Music of the Week is a weekly column from Consequence that highlights the most recent and biggest new tracks every week. Discover these new favorites and extra on our Spotify Prime Songs playlist, and for different nice songs from rising artists, try our Spotify New Sounds playlist. This week, Nick Cave and The Dangerous Seeds return with “Wild God.”
The final followers heard from Nick Cave and The Dangerous Seeds was 2019’s Ghosteen, a contemplative, ambient-influenced mission that discovered Cave wading by waters of grief, love, and swirling synth pads. With “Wild God,” Cave and firm return surprisingly… joyful?
“It’s an advanced document, however it’s additionally deeply and joyously infectious,” Cave stated of the upcoming launch and its eponymous lead single. “There’s by no means a grasp plan once we make a document. The information quite mirror again the emotional state of the writers and musicians who performed them. Listening to this, I don’t know, it appears we’re completely satisfied.”
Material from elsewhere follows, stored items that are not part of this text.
/-- R170: while RESET# is asserted no command but PIN_RESET, RESET_RELEASE and the edges of HSEL# changes anything. -/
theorem exec_held (law : StationLaw s) (h : s.held = true) {i : Instr} (hreset : i ≠ .pinReset)
    (hrelease : i ≠ .resetRelease) (hstart : i ≠ .hostFrameStart) (hend : i ≠ .hostFrameEnd) : exec i s = .next s := by
  have hstation := law.heldStation h
  have htif := law.heldTif h
  have hport := law.heldPort h
  have hreceiver : s.receiverOn = false := by simp [State.receiverOn, State.onTrunk, hstation]
  have hhears : s.hearsFrame = false := by simp [State.hearsFrame, hreceiver]
  have hreceives : s.receives = false := by simp [State.receives, hhears]
  cases i
  case pinReset | resetRelease | hostFrameStart | hostFrameEnd => contradiction
  case endOfLoading eeprom straps =>
    change execEndOfLoading eeprom straps s = _
    simp [execEndOfLoading, State.unlessHeld, h]
  case hostByteComplete b =>
    change execHostByteComplete b s = _
    simp [execHostByteComplete, State.unlessHeld, h]
  case contentionSlot slot =>
    change execContentionSlot slot s = _
    simp [execContentionSlot, htif, Tif.busyWith]
  case roundOpen =>
    change execRoundOpen s = _
    simp [execRoundOpen, State.countsSlots, hreceiver]
  case slotBegin =>
    change execSlotBegin s = _
    simp [execSlotBegin, htif, Tif.busyWith]
  case slotEnd cells =>
    change execSlotEnd cells s = _
    simp [execSlotEnd, htif, Tif.busyWith]
  case ownFrameSent =>
    change execOwnFrameSent s = _
    simp [execOwnFrameSent, htif, Tif.busyWith]
  case collision =>
    change execCollision s = _
    simp [execCollision, htif, Tif.busyWith]
  case requestFrameReceived f =>
    change execRequestFrameReceived f s = _
    simp [execRequestFrameReceived, hreceives]
  case completionFrameReceived f =>
    change execCompletionFrameReceived f s = _
    simp [execCompletionFrameReceived, hreceives]
  case beaconReceived src =>
    change execBeaconReceived src s = _
    simp [execBeaconReceived, hhears]
  case corruptReception slotFollows =>
    change execCorruptReception slotFollows s = _
    simp [execCorruptReception, hhears]
  case presenceTimeout st =>
    change execPresenceTimeout st s = _
    simp only [execPresenceTimeout, law.heldAbsent h]
  case beaconTimerExpiry =>
    change execBeaconTimerExpiry s = _
    simp [execBeaconTimerExpiry, law.heldPresence h, State.reset]
  case joinHoldoffExpiry =>
    change execJoinHoldoffExpiry s = _
    simp [execJoinHoldoffExpiry, hstation]
  case holdoffExpiry g =>
    change execHoldoffExpiry g s = _
    simp [execHoldoffExpiry, law.heldEntry h, OrtEntry.blank]
  case completionTimeout g =>
    change execCompletionTimeout g s = _
    simp [execCompletionTimeout, law.heldEntry h, OrtEntry.blank]
  case quarantineExpiry g =>
    change execQuarantineExpiry g s = _
    simp [execQuarantineExpiry, law.heldEntry h, OrtEntry.blank]
  case lifetimeExpiry place =>
    change execLifetimeExpiry place s = _
    cases place <;>
      simp [execLifetimeExpiry, State.expireService, State.expireResponse, law.heldTarget h, State.reset]
  case issue =>
    change execIssue s = _
    simp [execIssue, law.heldIssue h, State.reset]
  case placeRecord =>
    change execPlaceRecord s = _
    simp [execPlaceRecord, law.heldCompletion h, State.reset]
  case memoryGrant =>
    change execMemoryGrant s = _
    simp [execMemoryGrant, State.arbiterChoice, State.targetRequest, State.storeRequest, State.fetchRequest,
      hport, law.heldTarget h, law.heldOrt h, State.reset]
  case wordAccessComplete other =>
    change execWordAccessComplete other s = _
    simp [execWordAccessComplete, hport]
  case waitTimerExpiry =>
    change execWaitTimerExpiry s = _
    simp [execWaitTimerExpiry, hport]
  case notifyService =>
    change execNotifyService s = _
    simp [execNotifyService, law.heldTarget h, State.reset]
  case endOfDraining =>
    change execEndOfDraining s = _
    simp [execEndOfDraining, hstation]
  case hintPulseEnd =>
    have hpulsing : s.events.pulsing = false := by rw [law.heldEvents h]; rfl
    change execHintPulseEnd s = _
    rw [execHintPulseEnd, ← hpulsing]
  case startDelimiterSeen =>
    change execStartDelimiterSeen s = _
    simp [execStartDelimiterSeen, hreceiver]
  all_goals
    rw [exec_hostRow rfl]
    simp [State.takes, h]

end StationLaw

/-- Settles O5. -/
theorem heldStationIgnoresCommands : Obligations.HeldStationIgnoresCommands := by
  intro i s law h
  refine ⟨by simp [State.hintAsserted, h], ?_, law.exec_held h⟩
  simp [State.hdo, HostPort.out, law.heldDecoder h]

end Sys2Proof.Machine
end

section
/-! PROOFS. Chapter 1 (windows): the JOIN checks (O23). -/

namespace Sys2Proof.Machine

/-! ### The conditions of a window (R16) -/

/-- R16: window `i` fails the condition that has this reason. -/
def windowFails (ws : Vector Window 8) (i : WindowIdx) (reason : JoinReason) : Prop :=
  (ws[i]).config.enabled = true ∧
    (match reason with
    | .baseAlign => (ws[i]).config.trunkBase.toNat % 256 ≠ 0
    | .length => ¬ ((ws[i]).config.length.toNat % 256 = 0 ∧ 256 ≤ (ws[i]).config.length.toNat
        ∧ (ws[i]).config.length.toNat ≤ 262144)
    | .trunkRange => 4294967296 < (ws[i]).config.trunkBase.toNat + (ws[i]).config.length.toNat
    | .localRange => (ws[i]).config.kind = .memory ∧
        ¬ ((ws[i]).config.localBase.toNat % 256 = 0
          ∧ (ws[i]).config.localBase.toNat + (ws[i]).config.length.toNat ≤ 262144)
    | .overlap => ∃ j : WindowIdx, j < i ∧ (ws[j]).config.enabled = true
        ∧ (ws[j]).config.trunkBase.toNat < (ws[i]).config.trunkBase.toNat + (ws[i]).config.length.toNat
        ∧ (ws[i]).config.trunkBase.toNat < (ws[j]).config.trunkBase.toNat + (ws[j]).config.length.toNat
    | .ctRange => False)

theorem overlapsLower_iff (ws : Vector Window 8) (i : WindowIdx) :
    overlapsLower ws i = true ↔ ∃ j : WindowIdx, j < i ∧ (ws[j]).config.enabled = true
      ∧ (ws[j]).config.trunkBase.toNat < (ws[i]).config.trunkBase.toNat + (ws[i]).config.length.toNat
      ∧ (ws[i]).config.trunkBase.toNat < (ws[j]).config.trunkBase.toNat + (ws[j]).config.length.toNat := by
  simp only [overlapsLower, WindowConfig.overlaps, List.any_eq_true, Bool.and_eq_true, decide_eq_true_eq,
    mem_allWindows, true_and, and_assoc]
  rfl

/-- What holds of every reason holds of each of the six. -/
theorem JoinReason.forall_iff (p : JoinReason → Prop) :
    (∀ r, p r) ↔ p .baseAlign ∧ p .length ∧ p .trunkRange ∧ p .localRange ∧ p .overlap ∧ p .ctRange :=
  ⟨fun h => ⟨h _, h _, h _, h _, h _, h _⟩, fun ⟨h1, h2, h3, h4, h5, h6⟩ r => by cases r <;> assumption⟩

theorem not_windowFails_ctRange (ws : Vector Window 8) (i : WindowIdx) : ¬ windowFails ws i .ctRange := And.right

open Classical in
/-- R16: the conditions are tried in the order base, length, trunk range, local range, overlap. -/
theorem windowFault_eq (ws : Vector Window 8) (i : WindowIdx) :
    windowFault ws i =
      if windowFails ws i .baseAlign then some .baseAlign
      else if windowFails ws i .length then some .length
      else if windowFails ws i .trunkRange then some .trunkRange
      else if windowFails ws i .localRange then some .localRange
      else if windowFails ws i .overlap then some .overlap
      else none := by
  by_cases he : (ws[i]).config.enabled = true
  · simp only [windowFault, windowFails, he, overlapsLower_iff, WindowConfig.trunkEnd, trunkSpaceSize, localMemorySize,
      Nat.not_le, true_and, if_neg, Bool.true_eq_false, not_false_eq_true, ne_eq]
  · simp [windowFault, windowFails, he, -Fin.getElem_fin]

/-- R16: the fault of a window is the first condition in the order that it fails. -/
theorem windowFault_some_iff (ws : Vector Window 8) (i : WindowIdx) (reason : JoinReason) :
    windowFault ws i = some reason ↔
      windowFails ws i reason ∧ ∀ r : JoinReason, r.code < reason.code → ¬ windowFails ws i r := by
  rw [windowFault_eq]
  constructor
  · intro h
    split_ifs at h with h1 h2 h3 h4 h5
    all_goals
      cases h
      refine ⟨by assumption, ?_⟩
      simp [JoinReason.forall_iff, JoinReason.code, *]
  · rintro ⟨hf, hlow⟩
    cases reason with
    | baseAlign => rw [if_pos hf]
    | length => rw [if_neg (hlow .baseAlign (by decide)), if_pos hf]
    | trunkRange => rw [if_neg (hlow .baseAlign (by decide)), if_neg (hlow .length (by decide)), if_pos hf]
    | localRange =>
      rw [if_neg (hlow .baseAlign (by decide)), if_neg (hlow .length (by decide)),
        if_neg (hlow .trunkRange (by decide)), if_pos hf]
    | overlap =>
      rw [if_neg (hlow .baseAlign (by decide)), if_neg (hlow .length (by decide)),
        if_neg (hlow .trunkRange (by decide)), if_neg (hlow .localRange (by decide)), if_pos hf]
    | ctRange => exact absurd hf (not_windowFails_ctRange ws i)

theorem windowFault_none_iff (ws : Vector Window 8) (i : WindowIdx) :
    windowFault ws i = none ↔ ∀ r, ¬ windowFails ws i r := by
  rw [windowFault_eq]
  constructor
  · intro h
    split_ifs at h with h1 h2 h3 h4 h5
    exact (JoinReason.forall_iff _).mpr ⟨h1, h2, h3, h4, h5, not_windowFails_ctRange ws i⟩
  · intro h
    simp only [h, if_false]

/-! ### The windows in index order (R17), and CT (R166) -/

theorem tableFault_none_iff (ws : Vector Window 8) : tableFault ws = none ↔ ∀ i r, ¬ windowFails ws i r := by
  simp [tableFault, mem_allWindows, windowFault_none_iff]

/-- R17: the fault found is that of the first window that has one. -/
theorem tableFault_some_iff (ws : Vector Window 8) (reason : JoinReason) (i : WindowIdx) :
    tableFault ws = some (reason, i) ↔ windowFault ws i = some reason ∧ ∀ j < i, ∀ r, ¬ windowFails ws j r := by
  have hl : allWindows = List.finRange 8 := by decide
  have sorted : ∀ a b, allWindows = a ++ i :: b → ∀ j, j ∈ a ↔ j < i := by
    intro a b h j
    have hp := List.pairwise_append.mp (h ▸ hl ▸ List.pairwise_lt_finRange 8)
    obtain ⟨-, hright, hleft⟩ := hp
    refine ⟨fun hj => hleft j hj i (by simp), fun hj => ?_⟩
    have hmem : j ∈ a ++ i :: b := h ▸ mem_allWindows j
    refine (List.mem_append.mp hmem).resolve_right fun hb => ?_
    obtain rfl | hb := List.mem_cons.mp hb
    · exact absurd hj (lt_irrefl j)
    · exact absurd hj (lt_asymm ((List.pairwise_cons.mp hright).1 j hb))
  simp only [tableFault, ← windowFault_none_iff]
  rw [List.findSome?_eq_some_iff]
  constructor
  · rintro ⟨a, j, b, hab, hj, hbefore⟩
    obtain ⟨r, hr, hpair⟩ := Option.map_eq_some_iff.mp hj
    cases hpair
    exact ⟨hr, fun k hk => Option.map_eq_none_iff.mp (hbefore k ((sorted a b hab k).mpr hk))⟩
  · rintro ⟨hr, hbefore⟩
    obtain ⟨a, b, hab⟩ := List.append_of_mem (mem_allWindows i)
    exact ⟨a, i, b, hab, by rw [hr]; rfl, fun k hk =>
      Option.map_eq_none_iff.mpr (hbefore k ((sorted a b hab k).mp hk))⟩

/-- R17, R166: the checks find nothing when every window is valid and CT lies in its range. -/
theorem joinFault_none_iff (ws : Vector Window 8) (ct : BitVec 12) :
    joinFault ws ct = none ↔ (∀ i r, ¬ windowFails ws i r) ∧ 640 ≤ ct.toNat ∧ ct.toNat ≤ 4095 := by
  rw [← tableFault_none_iff, joinFault]
  rcases tableFault ws with _ | ⟨r, i⟩
  · by_cases h : 640 ≤ ct.toNat ∧ ct.toNat ≤ 4095
    · exact iff_of_true (if_pos h) ⟨rfl, h⟩
    · exact iff_of_false (fun hn => Option.some_ne_none _ ((if_neg h).symm.trans hn)) fun hn => h hn.2
  · simp

theorem joinFault_window_iff (ws : Vector Window 8) (ct : BitVec 12) (r : JoinReason) (i : WindowIdx) :
    joinFault ws ct = some (r, some i) ↔ tableFault ws = some (r, i) := by
  rw [joinFault]
  rcases tableFault ws with _ | ⟨r', i'⟩
  · dsimp only
    split <;> simp
  · simp

theorem joinFault_ct_iff (ws : Vector Window 8) (ct : BitVec 12) (r : JoinReason) :
    joinFault ws ct = some (r, none) ↔
      r = .ctRange ∧ (∀ i r, ¬ windowFails ws i r) ∧ ¬ (640 ≤ ct.toNat ∧ ct.toNat ≤ 4095) := by
  rw [← tableFault_none_iff, joinFault]
  rcases tableFault ws with _ | ⟨r', i'⟩
  · dsimp only
    split
    · next h => simpa [ctMin, ctMax] using fun _ => h
    · next h => simpa [ctMin, ctMax, eq_comm] using fun _ => h
  · simp

/-- Settles O23. -/
theorem joinChecksInOrder : Obligations.JoinChecksInOrder := by
  intro ws ct
  refine ⟨joinFault_none_iff ws ct, fun r i => ?_, joinFault_ct_iff ws ct⟩
  rw [joinFault_window_iff, tableFault_some_iff, windowFault_some_iff, and_assoc]
  rfl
Upon first pay attention, “Wild God” definitely appears to embody this newfound lightness. In comparison with the meditative area that drove Ghosteen, “Wild God” is remarkably upbeat, natural, and — with the climactic, chorus-backed outro — anthemically triumphant.
After all, being Nick Cave, diving into the lyrics reveals no easy expression of happiness; he stated as a lot himself within the aforementioned quote. Somewhat, by the story of an aged man letting his recollections take over, “Wild God” speaks to the significance of working in direction of contentedness within the face of, nicely, the whole lot.
At each flip, the previous man/wild god faces loss, adversity, and struggling: rape and pillage within the retirement village, the loss of life of the woman on Jubilee Avenue (a possible callback to the Push the Sky Away observe), and winds of tyranny. And but, he’s a wild god searching for what all wild gods are looking for, winds of tyranny be damned.
“And the folks on the bottom cried, ‘When does it begin?’/ And the wild god says, ‘It begins with the center,’” Cave sings, giving our titular wild god a possibility to supply his knowledge. “And the folks on the bottom cried, ‘When does it finish?’/ And the wild God says, ‘Effectively, it relies upon, however it principally by no means ends.’”
Actually, it principally by no means ends, that being something and the whole lot that takes away one’s pleasure. However once you’re feeling lonely or blue, deliver your spirit down, make like a wild god, and discover your peace — it’s on the market. Nick Cave and The Dangerous Seeds definitely did.